* PROMPT:
Your answer should be the exact lines of the data below from the one containing "r).cfg = s.cfg := rfl" through the one containing "c k).stk = s.stk := rfl"; please include nothing else.

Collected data
※ ※ ※

-- ==== Sys2Proof/Laws/State.lean ====
section
/-!
SUPPORT. What each named operation on the state does to each field: one lemma per operation and field.
-/

namespace Sys2Proof.Machine

variable (s : State)

/-! ### `refuse` -/

@[simp] theorem State.refuse_stk (r : RefuseReason) : (s.refuse r).stk = s.stk := rfl
@[simp] theorem State.refuse_dbg (r : RefuseReason) : (s.refuse r).dbg = s.dbg := rfl
@[simp] theorem State.refuse_safe (r : RefuseReason) : (s.refuse r).safe = s.safe := rfl
@[simp] theorem State.refuse_prot (r : RefuseReason) : (s.refuse r).prot = s.prot := rfl
@[simp] theorem State.refuse_clk (r : RefuseReason) : (s.refuse r).clk = s.clk := rfl
@[simp] theorem State.refuse_faults (r : RefuseReason) : (s.refuse r).faults = s.faults := rfl
@[simp] theorem State.refuse_refused (r : RefuseReason) :
    (s.refuse r).refused = match s.refused with | none => some r | some q => some q := rfl
@[simp] theorem State.refuse_ghost (r : RefuseReason) : (s.refuse r).ghost = s.ghost := rfl
@[simp] theorem State.refuse_core (r : RefuseReason) : (s.refuse r).core = s.core := rfl
@[simp] theorem State.refuse_cfg (r : RefuseReason) : (s.refuse r).cfg = s.cfg := rfl
@[simp] theorem State.refuse_agenda (r : RefuseReason) : (s.refuse r).agenda = s.agenda := rfl
@[simp] theorem State.refuse_turn (r : RefuseReason) : (s.refuse r).turn = s.turn := rfl
@[simp] theorem State.refuse_draws (r : RefuseReason) : (s.refuse r).draws = s.draws := rfl
@[simp] theorem State.refuse_openSteps (r : RefuseReason) : (s.refuse r).openSteps = s.openSteps := rfl

/-! ### `raise` -/

@[simp] theorem State.raise_stk (k : Fault) : (s.raise k).stk = s.stk := rfl
@[simp] theorem State.raise_dbg (k : Fault) : (s.raise k).dbg = s.dbg := rfl
@[simp] theorem State.raise_safe (k : Fault) : (s.raise k).safe = s.safe := rfl
@[simp] theorem State.raise_prot (k : Fault) : (s.raise k).prot = s.prot := rfl
@[simp] theorem State.raise_clk (k : Fault) : (s.raise k).clk = s.clk := rfl
@[simp] theorem State.raise_faults (k : Fault) : (s.raise k).faults = s.faults.add k := rfl
@[simp] theorem State.raise_refused (k : Fault) : (s.raise k).refused = s.refused := rfl
@[simp] theorem State.raise_ghost (k : Fault) : (s.raise k).ghost = s.ghost := rfl
@[simp] theorem State.raise_core (k : Fault) : (s.raise k).core = s.core := rfl
@[simp] theorem State.raise_cfg (k : Fault) : (s.raise k).cfg = s.cfg := rfl
@[simp] theorem State.raise_agenda (k : Fault) : (s.raise k).agenda = s.agenda := rfl
@[simp] theorem State.raise_turn (k : Fault) : (s.raise k).turn = s.turn := rfl
@[simp] theorem State.raise_draws (k : Fault) : (s.raise k).draws = s.draws := rfl
@[simp] theorem State.raise_openSteps (k : Fault) : (s.raise k).openSteps = s.openSteps := rfl

/-! ### `raiseIf` -/

@[simp] theorem State.raiseIf_stk (c : Bool) (k : Fault) : (s.raiseIf c k).stk = s.stk := rfl
@[simp] theorem State.raiseIf_dbg (c : Bool) (k : Fault) : (s.raiseIf c k).dbg = s.dbg := rfl
@[simp] theorem State.raiseIf_safe (c : Bool) (k : Fault) : (s.raiseIf c k).safe = s.safe := rfl
@[simp] theorem State.raiseIf_prot (c : Bool) (k : Fault) : (s.raiseIf c k).prot = s.prot := rfl
@[simp] theorem State.raiseIf_clk (c : Bool) (k : Fault) : (s.raiseIf c k).clk = s.clk := rfl
@[simp] theorem State.raiseIf_faults (c : Bool) (k : Fault) : (s.raiseIf c k).faults = s.faults.addIf c k := rfl
@[simp] theorem State.raiseIf_refused (c : Bool) (k : Fault) : (s.raiseIf c k).refused = s.refused := rfl
@[simp] theorem State.raiseIf_ghost (c : Bool) (k : Fault) : (s.raiseIf c k).ghost = s.ghost := rfl
@[simp] theorem State.raiseIf_core (c : Bool) (k : Fault) : (s.raiseIf c k).core = s.core := rfl
@[simp] theorem State.raiseIf_cfg (c : Bool) (k : Fault) : (s.raiseIf c k).cfg = s.cfg := rfl
@[simp] theorem State.raiseIf_agenda (c : Bool) (k : Fault) : (s.raiseIf c k).agenda = s.agenda := rfl
@[simp] theorem State.raiseIf_turn (c : Bool) (k : Fault) : (s.raiseIf c k).turn = s.turn := rfl
@[simp] theorem State.raiseIf_draws (c : Bool) (k : Fault) : (s.raiseIf c k).draws = s.draws := rfl
@[simp] theorem State.raiseIf_openSteps (c : Bool) (k : Fault) : (s.raiseIf c k).openSteps = s.openSteps := rfl

/-! ### `drawn` -/

@[simp] theorem State.drawn_stk : (s.drawn).stk = s.stk := rfl
@[simp] theorem State.drawn_dbg : (s.drawn).dbg = s.dbg := rfl
@[simp] theorem State.drawn_safe : (s.drawn).safe = s.safe := rfl
@[simp] theorem State.drawn_prot : (s.drawn).prot = s.prot := rfl
@[simp] theorem State.drawn_clk : (s.drawn).clk = s.clk := rfl
@[simp] theorem State.drawn_faults : (s.drawn).faults = s.faults := rfl
@[simp] theorem State.drawn_refused : (s.drawn).refused = s.refused := rfl
@[simp] theorem State.drawn_ghost : (s.drawn).ghost = s.ghost := rfl
@[simp] theorem State.drawn_core : (s.drawn).core = s.core := rfl
@[simp] theorem State.drawn_cfg : (s.drawn).cfg = s.cfg := rfl
@[simp] theorem State.drawn_agenda : (s.drawn).agenda = s.agenda := rfl
@[simp] theorem State.drawn_turn : (s.drawn).turn = s.turn := rfl
@[simp] theorem State.drawn_draws : (s.drawn).draws = s.draws + 1 := rfl
@[simp] theorem State.drawn_openSteps : (s.drawn).openSteps = s.openSteps := rfl

/-! ### `give` -/

@[simp] theorem State.give_stk (v : U64) : (s.give v).stk = s.stk := rfl
@[simp] theorem State.give_dbg (v : U64) : (s.give v).dbg = s.dbg := rfl
@[simp] theorem State.give_safe (v : U64) : (s.give v).safe = s.safe := rfl
@[simp] theorem State.give_prot (v : U64) : (s.give v).prot = s.prot := rfl
@[simp] theorem State.give_clk (v : U64) : (s.give v).clk = s.clk := rfl
@[simp] theorem State.give_faults (v : U64) : (s.give v).faults = s.faults := rfl
@[simp] theorem State.give_refused (v : U64) : (s.give v).refused = s.refused := rfl
@[simp] theorem State.give_ghost (v : U64) : (s.give v).ghost = s.ghost := rfl
@[simp] theorem State.give_core (v : U64) : (s.give v).core = { s.core with rdata := some v } := rfl
@[simp] theorem State.give_cfg (v : U64) : (s.give v).cfg = s.cfg := rfl
@[simp] theorem State.give_agenda (v : U64) : (s.give v).agenda = s.agenda := rfl
@[simp] theorem State.give_turn (v : U64) : (s.give v).turn = s.turn := rfl
@[simp] theorem State.give_draws (v : U64) : (s.give v).draws = s.draws := rfl
@[simp] theorem State.give_openSteps (v : U64) : (s.give v).openSteps = s.openSteps := rfl

/-! ### `setFsm` -/

@[simp] theorem State.setFsm_stk (f : SafeFsm) : (s.setFsm f).stk = s.stk := rfl
@[simp] theorem State.setFsm_dbg (f : SafeFsm) : (s.setFsm f).dbg = s.dbg := rfl
@[simp] theorem State.setFsm_safe (f : SafeFsm) : (s.setFsm f).safe = { fsm := f } := rfl
@[simp] theorem State.setFsm_prot (f : SafeFsm) : (s.setFsm f).prot = s.prot := rfl
@[simp] theorem State.setFsm_clk (f : SafeFsm) : (s.setFsm f).clk = s.clk := rfl
@[simp] theorem State.setFsm_faults (f : SafeFsm) : (s.setFsm f).faults = s.faults := rfl
@[simp] theorem State.setFsm_refused (f : SafeFsm) : (s.setFsm f).refused = s.refused := rfl
@[simp] theorem State.setFsm_ghost (f : SafeFsm) : (s.setFsm f).ghost = s.ghost := rfl
@[simp] theorem State.setFsm_core (f : SafeFsm) : (s.setFsm f).core = s.core := rfl
@[simp] theorem State.setFsm_cfg (f : SafeFsm) : (s.setFsm f).cfg = s.cfg := rfl
@[simp] theorem State.setFsm_agenda (f : SafeFsm) : (s.setFsm f).agenda = s.agenda := rfl
@[simp] theorem State.setFsm_turn (f : SafeFsm) : (s.setFsm f).turn = s.turn := rfl
@[simp] theorem State.setFsm_draws (f : SafeFsm) : (s.setFsm f).draws = s.draws := rfl
@[simp] theorem State.setFsm_openSteps (f : SafeFsm) : (s.setFsm f).openSteps = s.openSteps := rfl

/-! ### `otherAccess` -/

@[simp] theorem State.otherAccess_stk : (s.otherAccess).stk = s.stk := rfl
@[simp] theorem State.otherAccess_dbg : (s.otherAccess).dbg = s.dbg := rfl
@[simp] theorem State.otherAccess_safe : (s.otherAccess).safe = { fsm := s.safe.fsm.afterOther } := rfl
@[simp] theorem State.otherAccess_prot : (s.otherAccess).prot = s.prot := rfl
@[simp] theorem State.otherAccess_clk : (s.otherAccess).clk = s.clk := rfl
@[simp] theorem State.otherAccess_faults : (s.otherAccess).faults = s.faults := rfl
@[simp] theorem State.otherAccess_refused : (s.otherAccess).refused = s.refused := rfl
@[simp] theorem State.otherAccess_ghost : (s.otherAccess).ghost = s.ghost := rfl
@[simp] theorem State.otherAccess_core : (s.otherAccess).core = s.core := rfl
@[simp] theorem State.otherAccess_cfg : (s.otherAccess).cfg = s.cfg := rfl
@[simp] theorem State.otherAccess_agenda : (s.otherAccess).agenda = s.agenda := rfl
@[simp] theorem State.otherAccess_turn : (s.otherAccess).turn = s.turn := rfl
@[simp] theorem State.otherAccess_draws : (s.otherAccess).draws = s.draws := rfl
@[simp] theorem State.otherAccess_openSteps : (s.otherAccess).openSteps = s.openSteps := rfl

※ ※ ※

* REPLY TO THE EXERCISE:
@[simp] theorem State.refuse_cfg (r : RefuseReason) : (s.refuse r).cfg = s.cfg := rfl
@[simp] theorem State.refuse_agenda (r : RefuseReason) : (s.refuse r).agenda = s.agenda := rfl
@[simp] theorem State.refuse_turn (r : RefuseReason) : (s.refuse r).turn = s.turn := rfl
@[simp] theorem State.refuse_draws (r : RefuseReason) : (s.refuse r).draws = s.draws := rfl
@[simp] theorem State.refuse_openSteps (r : RefuseReason) : (s.refuse r).openSteps = s.openSteps := rfl

/-! ### `raise` -/

@[simp] theorem State.raise_stk (k : Fault) : (s.raise k).stk = s.stk := rfl
@[simp] theorem State.raise_dbg (k : Fault) : (s.raise k).dbg = s.dbg := rfl
@[simp] theorem State.raise_safe (k : Fault) : (s.raise k).safe = s.safe := rfl
@[simp] theorem State.raise_prot (k : Fault) : (s.raise k).prot = s.prot := rfl
@[simp] theorem State.raise_clk (k : Fault) : (s.raise k).clk = s.clk := rfl
@[simp] theorem State.raise_faults (k : Fault) : (s.raise k).faults = s.faults.add k := rfl
@[simp] theorem State.raise_refused (k : Fault) : (s.raise k).refused = s.refused := rfl
@[simp] theorem State.raise_ghost (k : Fault) : (s.raise k).ghost = s.ghost := rfl
@[simp] theorem State.raise_core (k : Fault) : (s.raise k).core = s.core := rfl
@[simp] theorem State.raise_cfg (k : Fault) : (s.raise k).cfg = s.cfg := rfl
@[simp] theorem State.raise_agenda (k : Fault) : (s.raise k).agenda = s.agenda := rfl
@[simp] theorem State.raise_turn (k : Fault) : (s.raise k).turn = s.turn := rfl
@[simp] theorem State.raise_draws (k : Fault) : (s.raise k).draws = s.draws := rfl
@[simp] theorem State.raise_openSteps (k : Fault) : (s.raise k).openSteps = s.openSteps := rfl

/-! ### `raiseIf` -/

@[simp] theorem State.raiseIf_stk (c : Bool) (k : Fault) : (s.raiseIf c k).stk = s.stk := rfl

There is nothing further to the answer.